We're looking to build a sidewalk on school district's frontage as well.”
The school board will be involved in the whole process, and there will be a minimum of two public meetings, Waltermyer said.
After more than half an hour of discussion, the school board voted unanimously to fund the district's half of the design cost, not to exceed $90,000. The grant should be approved early next year, but actual construction wouldn't begin until about 2020.
During public comment, several residents spoke about another safety concern. This year, a school bus is stopping on Parkersville Road to load and unload students. Nearby residents said the location has obstructed visibility and puts students in danger. In previous years, the bus has backed onto a side street for loading and unloading.
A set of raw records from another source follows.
-- ==== Sys2Proof/Tests/Slice0.lean ====
section
/-!
SUPPORT. Tests: ill-formed commands that WellFormed refuses; single steps whose expected values come from the worked
examples and tables of spec/; and, for each statement with hypotheses, a theorem `witness_<its name>` with concrete
states and operands that meet them, clause by clause, at boundary values.
-/

namespace Sys2Proof.Tests

open Sys2Proof Sys2Proof.Machine

/-! ### Well-formed commands -/

/-- A standard frame of the identifier and data given. -/
def std (ident : Ident) (bytes : List Byte) : Frame := { format := .standard, ident := ident, payload := .data bytes }

/-- An extended frame of the identifier and data given. -/
def ext (ident : Ident) (bytes : List Byte) : Frame := { format := .extended, ident := ident, payload := .data bytes }

/-- A standard identifier has 11 bits: 0x800 is refused, 0x7FF is not. -/
theorem test_wf_refuses_ident : (Instr.sPortFrameReceived (std 0x800 [])).wf = false
    ∧ (Instr.sPortFrameReceived (std 0x7FF [])).wf = true := by decide

/-- A frame carries at most 8 data bytes, and a remote frame's length is at most 8. -/
theorem test_wf_refuses_length : (Instr.cPortFrameReceived (ext 1 (List.replicate 9 0))).wf = false
    ∧ (Instr.cPortFrameReceived { format := .standard, ident := 1, payload := .remote 9 }).wf = false
    ∧ (Instr.cPortFrameReceived (ext 1 (List.replicate 8 0))).wf = true := by decide

/-! ### Small states -/

/-- The part after a passed self-test. -/
def tested : State := { State.reset with responder := { State.reset.responder with selfTest := .done } }

/-- The state a command leaves. -/
def after (o : Host.Outcome State Fault Refusal) : State :=
  match o with
  | .next s => s
  | _ => State.reset

/-- The state a command leaves, from a state. -/
def run (c : Instr) (s : State) : State := after (exec c s)

/-- A request with code and argument bytes given as numbers, tag 0x5C. -/
def req (code args : Nat) : Request :=
  { code := BitVec.ofNat 8 code, tag := 0x5C, args := BitVec.ofNat 48 args }

/-- A WRITE_ENTRY or READ_ENTRY naming a table and an index. -/
def entry (code table index : Nat) : Request := req code (table + 256 * index)

/-- One request waits. -/
def asked (r : Request) (s : State) : State := { s with responder := { s.responder with inputs := [r] } }

/-- The staging record holds these fields, and 0 beyond them. -/
def staged (fs : List Word) (s : State) : State :=
  { s with responder := { s.responder with staging := stagingOf fs } }

/-- A WRITE_ENTRY of staged fields waits. -/
def writing (table index : Nat) (fs : List Word) (s : State) : State := asked (entry 0x13 table index) (staged fs s)

/-- The response that a request row queues. -/
def answered (c : Instr) (s : State) : List Byte :=
  match (run c s).ports.localQueue.getLast? with
  | some f =>
    match f.payload with
    | .data bytes => bytes
    | .remote _ => []
  | none => []

/-- The status of the response that a request row queues. -/
def statusOf (c : Instr) (s : State) : Byte := (answered c s).getD 2 255

/-- A request waits, and the part is past reset and self-test. -/
abbrev Waits (c : Instr) (r : Request) (s : State) : Prop :=
  s.inReset = false ∧ s.responder.selfTest = .done ∧ s.responder.inputs = [r] ∧ r.row = c

/-- A request waits and no shutdown is in progress or complete. -/
abbrev Asks (c : Instr) (r : Request) (s : State) : Prop := Waits c r s ∧ s.responder.shutdown = .none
Kathy Do, a former school board member and a resident of Pennsbury Township, echoed the concerns of other residents. “Two or three weeks ago, I met some neighbors at the bus stop. I was shocked that the bus stopped heading south on Parkersville Road and students had to cross the street,” she said. “That's a blind curve. The fact that we have children crossing that street is really unthinkable. These parents have reached out on numerous occasions to the Transportation Department and have been told that nothing can be done. I believe something can be done. This is an easy fix. You need to add two minutes to that route and change that stop.”
District superintendent John Sanville asked for contact information for the parents, and several board members thanked them for bringing the issue to their attention.